Symptome einer Paracetamolvergiftung nach 36 Stunden:

  • Temperatur- und Blutdruckabfall;
  • schwere Bauchschmerzen;
  • akutes Nierenversagen;
  • Hypoglykämie - eine Abnahme des Blutzuckerspiegels;
  • Thrombozytopenie - eine Abnahme des Blutplättchenspiegels im Blut;
  • vermehrtes Schwitzen;
  • Delirium, Krämpfe, Koma;
  • Leberversagen mit Gelbsucht.

Wenn solche Symptome einer Paracetamolvergiftung auftreten, ist eine Notfall-Krankenhauseinweisung des Opfers erforderlich.

Das klinische Bild einer Paracetamolvergiftung

Ordnen Sie 4 Stufen des Vergiftungsverlaufs zu.

Erste Stufe

Zeit nach der Aufnahme von 1 bis 24 Stunden.

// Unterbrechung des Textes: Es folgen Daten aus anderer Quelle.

theorem witness_write_and_add : (([(0, 1), (511, 2)] : List (Nat × Half)).map (·.1)).Nodup ∧
    (([(0, 1), (255, 2)] : List (Nat × Word)).map (·.1)).Nodup := by decide
theorem witness_grant : (waiting .idle (some goodClaim) (some goodClaim) 7).permitted = true ∧
    ((waiting .idle (some goodClaim) (some goodClaim) 7).banks.get 3).passOver < 8 ∧
    ((waiting .idle (some goodClaim) none 0).banks.get 3).accessClaim = none ∧
    ((waiting .idle none (some goodClaim) 8).banks.get 3).engineClaim = none := by decide
theorem witness_access_waits : ∀ n ∈ [0, 8],
    ({ Bank.cold with accessClaim := some goodClaim, passOver := n } : Bank).accessClaim = some goodClaim ∧ n ≤ 8 ∧
      (List.replicate (8 - n) goodClaim).length = 8 - n := by decide
theorem witness_access_free_and_busy : (∀ i, (quiet.store.banks.get i).accessClaim = none ∧ (quiet.store.banks.get i).granted = none) ∧
    (aborted.store.banks.get 0).granted = some ⟨20, .write .always [(0, 1)], .discarded .access⟩ ∧
    (ClaimUse.discarded .access).claimant = .access ∧ ((waiting .closing none (some goodClaim) 0).banks.get 3).accessClaim ≠ none := by
  decide
theorem witness_whole_frame : ∀ k ∈ ([0x01, 0x18] : List Byte), quiet.link.receiver = .hunt ∧ 1 ≤ k.toNat ∧ k.toNat ≤ 24 ∧
    quiet.link.inbound.length < 4 := by decide
theorem witness_frame_fate :
    let s : State := { quiet with link := { quiet.link with receiver := .check 0x02 7 [] [0xFF] } }
    s.held = false ∧ s.link.receiver = .check 0x02 7 [] [0xFF] ∧ (crc16 []).toNat = 0xFF + 256 * 0xFF := by decide
theorem witness_header :
    let s : State := { quiet with link := { quiet.link with receiver := .header [2, 7, 0, 4] } }
    s.held = false ∧ s.link.receiver = .header [2, 7, 0, 4] ∧ crc8 [2, 7, 0, 4] ≠ 0 ∧ 0xD3 ∉ [2, 7, 0, 4, (0 : Byte)] := by
  decide +kernel
theorem witness_timeout :
    let s : State := { quiet with link := { quiet.link with receiver := .payload 0x0E 7 3 [0] } }
    s.held = false ∧ s.link.receiver = .payload 0x0E 7 3 [0] ∧ quiet.link.receiver = .hunt := by decide
theorem witness_frame_sent :
    let s : State := { quiet with link := { quiet.link with transmitter := .sendingReply ⟨0x81, 7, [0]⟩ false } }
    s.held = false ∧ s.link.transmitter = .sendingReply ⟨0x81, 7, [0]⟩ false := by decide
theorem witness_notice :
    let l := fun drops count : Nat => ({ quiet.link with drops := drops, notices := List.replicate count .levelDrop } : Link)
    (l 0 31).notices.length < 32 ∧ (l 0 32).notices.length = 32 ∧ (l 1 30).notices.length ≤ 30 ∧ 31 ≤ (l 1 31).notices.length := by
  decide
theorem witness_trig :
    let s : State := { ready with port := { Port.cold with st := .waitTrig } }
    s.held = false ∧ s.modeCtl.mode = .steady .active ∧ s.port.st = .waitTrig ∧ running.port.st ≠ .waitTrig := by decide
theorem witness_activation : running.held = false ∧ running.modeCtl.mode = .steady .active ∧ running.geometry = some geo ∧
    running.port.lval = some (geo.lvalLevel == .low) ∧ running.port.st = .ready ∧ running.run.limit = 0 ∧
    running.port.slots.get 0 = none ∧
    (let full : Four (Option (List Sample)) := ⟨some [], some [], some [], some []⟩; ∀ j, full.get j ≠ none) := by decide
theorem witness_samples : ∀ n ∈ [1, 255, 256], (filling n).held = false ∧ (filling n).modeCtl.mode = .steady .active ∧
    (filling n).geometry = some geo ∧ (filling n).port.lval = some (geo.lvalLevel == .high) ∧
    (filling n).port.st = .filling 0 0 ∧ ((filling n).port.slots.get 0).map (·.length) = some n := by decide +kernel
theorem witness_loss_merges : (5 : Word) + BitVec.ofNat 32 2 - 1 = 7 - 1 ∧ (5 : Word) + BitVec.ofNat 32 2 - 1 ≠ 8 - 1 := by decide
theorem witness_line_item :
    let s := fun stride ring =>
      ({ running with port := { running.port with queue := [.line 0 0] }
                      engine := { running.engine with stride := stride, ring := ring } } : State)
    (s 0 []).engine.st = .between ∧ (s 0 []).run.next = none ∧ (s 0 []).engine.stride = 0 ∧ (s 0 []).run.limit = 0 ∧
      (s 1 [⟨0, 0, 1, 0⟩]).engine.stride ≠ 0 ∧ (s 1 [⟨0, 0, 1, 0⟩]).engine.ring ≠ [] ∧
      (s 1 []).engine.stride ≠ 0 ∧ (s 1 []).engine.ring = [] := by decide

/-- A pending SET of the active context, under a limit of N lines. -/
def draining (limit : Word) (queue : List QueueItem) : State := { running with
  run := { running.run with st := .draining, limit := limit, next := some ⟨ctx, ⟨0x0F, 6⟩, [], none⟩ }
  port := { running.port with queue := queue }
  link := { running.link with reserved := [⟨0x0F, 6⟩] } }

theorem witness_item_ends : (draining 1 [.line 0 0]).run.next ≠ none ∧ (draining 1 [.line 0 0]).engine.ring = [] ∧
    ((0 : Word) + 1 = 1) ∧ (draining 2 [.loss 0 2 .ofShort]).port.queue = [.loss 0 2 .ofShort] ∧
    ((2 : Word) - 1 - 0).toNat < 2 ∧ ¬ ((3 : Word) - 1 - 0).toNat < 2 := by decide

/-- The run's last item installs the pending context and then ends the run, the deferred reply and RUN_END following
(R61, R64). -/
theorem test_last_item_installs_and_ends :
    after (exec .engineTakeItem (draining 1 [.line 0 0]))
        (fun t => ((t.run.st, t.port.st, t.run.next.isNone), (t.link.notices, replies t)))
      = some ((.stopped, .off, true), ([.runEnd 1 0 0], [[0, 0, 1, 0, 0, 0, 0, 0, 0, 0, 2]])) := by decide +kernel
theorem test_last_loss_ends_the_run :
    after (exec .engineTakeItem (draining 2 [.loss 0 2 .ofShort])) (fun t => (t.run.st, t.engine.nextLine, t.link.notices))
      = some (.stopped, 2, [.lineLost 0 2 .ofShort 0 0, .runEnd 2 0 0]) := by decide +kernel

theorem witness_correction : (binLanes .none 128 128 [5, 6])[1]? = some 6 ∧ ([(4096 : Half), 8192])[1]? = some 8192 ∧
    (∀ added ∈ [1, 2, 3], 1 ≤ added ∧ added ≤ 3) ∧ (∀ c ∈ [0, 65535], c ≤ 65535) ∧ (4294836225 : Nat) ≤ 65535 * (65536 - 1) := by
  decide
theorem witness_loss_item :
    let s : State := { running with port := { running.port with queue := [.loss 0 2 .ofShort] } }
    s.engine.st = .between ∧ s.port.queue = [.loss 0 2 .ofShort] ∧ s.run.next = none ∧ s.run.limit = 0 ∧
      1 ≤ s.run.active.stride ∧ s.engine.stride < s.run.active.stride := by decide
/-- Lanes 0 and 2 above the band, lane 1 in it, a gap bridge of 1: the hypotheses on a run, and on lane 0 alone. -/
theorem witness_run_is_found :
    let c : Context := { Context.default with gapBridge := 1 }
    let classes := classifyLine c.excluded 0 [9, 5, 8] [4, 4, 4] [6, 6, 6]
    classes = [.above 3, .inBand, .above 2] ∧ c.minRun ≤ 2 - 0 + 1 ∧ c.minRun ≤ 0 - 0 + 1 ∧
      (extractRuns c [9, 5, 8] [4, 4, 4] [6, 6, 6]).overflow = 0 := by decide +kernel

/-- A run meets the record below it, one at the edge of the gap bridge too, and misses one beyond it; a table of 64 that it
misses; the spans at which a record splits and does not (R131, R135, R136). -/
theorem witness_table :
    let r : LaneRun := ⟨3, 6, .above, 7, 4, 4⟩
    runMatches 0 r (oldDefect 1 0 3 1) = true ∧ runMatches 0 r (oldDefect 2 1 6 2) = true ∧
      runMatches 1 r (oldDefect 1 0 7 1) = true ∧ runMatches 0 r (oldDefect 1 0 7 1) = false ∧
      (∀ n ∈ [0, 63, 64], ∀ d ∈ List.replicate n (oldDefect 1 0 7 1), runMatches 0 r d = false) ∧
      (oldDefect 1 0 3 1).empty = false ∧ (oldDefect 1 0 3 1).first = some 1 ∧ ((2 : Word) - 1 + 1).toNat = 2 ∧
      earlier 1 1 = false := by decide +kernel

/-- The 129th run of a line is dropped (R115). -/
theorem witness_overflow :
    let means : List Half := (List.range 130).map (fun i => if i % 2 = 0 then 9 else 1)
    (extractRuns Context.default means (List.replicate 130 4) (List.replicate 130 6)).overflow = 2 := by decide +kernel

/-- A split in a full table: the record closes, and its continuation counts as untracked (R136, R139). -/
theorem test_split_in_full_table :
    let table := List.replicate 63 (oldDefect 1 0 90 1) ++ [oldDefect 2 9 3 1]
    let l := trackLine { Context.default with maxSpan := 2, gapLines := 5 } 2 [⟨3, 6, .above, 7, 4, 4⟩] 1 ⟨.idle, table, 3, 64, 0⟩
    table.length = 64 ∧ (l.untracked, l.table.length, l.closed.map (fun d => (d.id, d.flags.split, d.flags.overflowLine)))
      = (1, 63, [(2, true, true)]) := by decide +kernel
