-- ==== Sys2Proof/Machine/Flags.lean ====
section
/-! DEFINITION. The flags: STATUS with its BUSY and ERR fields (R41), the PRESENT view (R42), and what is derived from
the state without being stored (R45, R46). -/

namespace Sys2Proof.Machine

/-- The ERR code of R220. -/
def ErrCode.code : ErrCode → BitVec 4
  | .none => 0#4
  | .illegal => 1#4
  | .capMissing => 2#4

/-- STATUS.BUSY = 1 exactly when phase ≠ IDLE (R44). -/
def State.busy (s : State) : Bool := s.phase != .idle

/-- STATUS (R41): BUSY in bit 0, ERR in bits 7:4, every other bit 0. -/
def State.status (s : State) : Word := 0#24 ++ s.err.code ++ 0#3 ++ BitVec.ofBool s.busy

/-- The PRESENT view (R42): bit 0 STEP, bit 1 DIR, bit 2 MS1, bit 3 MS2, bit 4 EN, bit 5 STBY, every other bit 0. -/
def presentWord (p : Present) : Word :=
  0#26 ++ BitVec.ofBool p.stby ++ BitVec.ofBool p.en ++ BitVec.ofBool p.ms2 ++ BitVec.ofBool p.ms1 ++
    BitVec.ofBool p.dir ++ BitVec.ofBool p.step

/-- `lvl[p]` (R37). -/
def Pins.level (p : Pins) : OutPin → Bool
  | .step => p.step
  | .dir => p.dir
  | .ms1 => p.ms1
  | .ms2 => p.ms2
  | .stby => p.stby

/-- `lvl[p] <- v` (R37). -/
def Pins.setLevel (p : Pins) (o : OutPin) (v : Bool) : Pins :=
  match o with
  | .step => { p with step := v }
  | .dir => { p with dir := v }
  | .ms1 => { p with ms1 := v }
  | .ms2 => { p with ms2 := v }
  | .stby => { p with stby := v }

/-- PRESENT[p] of this instance. -/
def State.hasPin (s : State) (p : Pin) : Bool := s.params.present.has p

/-- The level of an output pin: none where the pin is absent (R37: "An absent pin has no state"). -/
def State.level? (s : State) (o : OutPin) : Option Bool := if s.hasPin o.pin then some (s.pins.level o) else none

/-- The configuration of EN: none where EN is absent (R37). -/
def State.enConfig? (s : State) : Option EnConfig := if s.hasPin .en then some s.pins.en else none

/-- The latch role of STEP and DIR (R45), derived and not stored. -/
inductive LatchRole where
  | normal
  | programming
  deriving DecidableEq, Repr

/-- R45: PROGRAMMING while STBY is present and low. -/
def State.latchRole (s : State) : LatchRole := if s.level? .stby = some false then .programming else .normal

/-- The state the source's Power & Fault machine reports (R46). -/
inductive PowerState where
  | enabled
  | disabled
  deriving DecidableEq, Repr

/-- R46: Enabled exactly when EN is absent or the flag is 1. -/
def State.powerState (s : State) : PowerState := if !s.hasPin .en || s.enabled then .enabled else .disabled

end Sys2Proof.Machine
end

  1. Leichte Vergiftung - keine Symptome.
  2. Durchschnittlicher Vergiftungsgrad - Übelkeit, Erbrechen, Schwitzen, Anorexie, Blässe der Haut, Laborparameter innerhalb normaler Grenzen.
  3. Schwere Vergiftung - Symptome einer Schädigung von Leber, Herz und Bauchspeicheldrüse, Bewusstseinsstörungen, leichte Lethargie.

Stufe zwei

Zeit nach der Einnahme von 24 Stunden bis 3-4 Tagen. Durch Schmerzen im rechten Hypochondrium manifestiert, nimmt die Größe der Leber zu.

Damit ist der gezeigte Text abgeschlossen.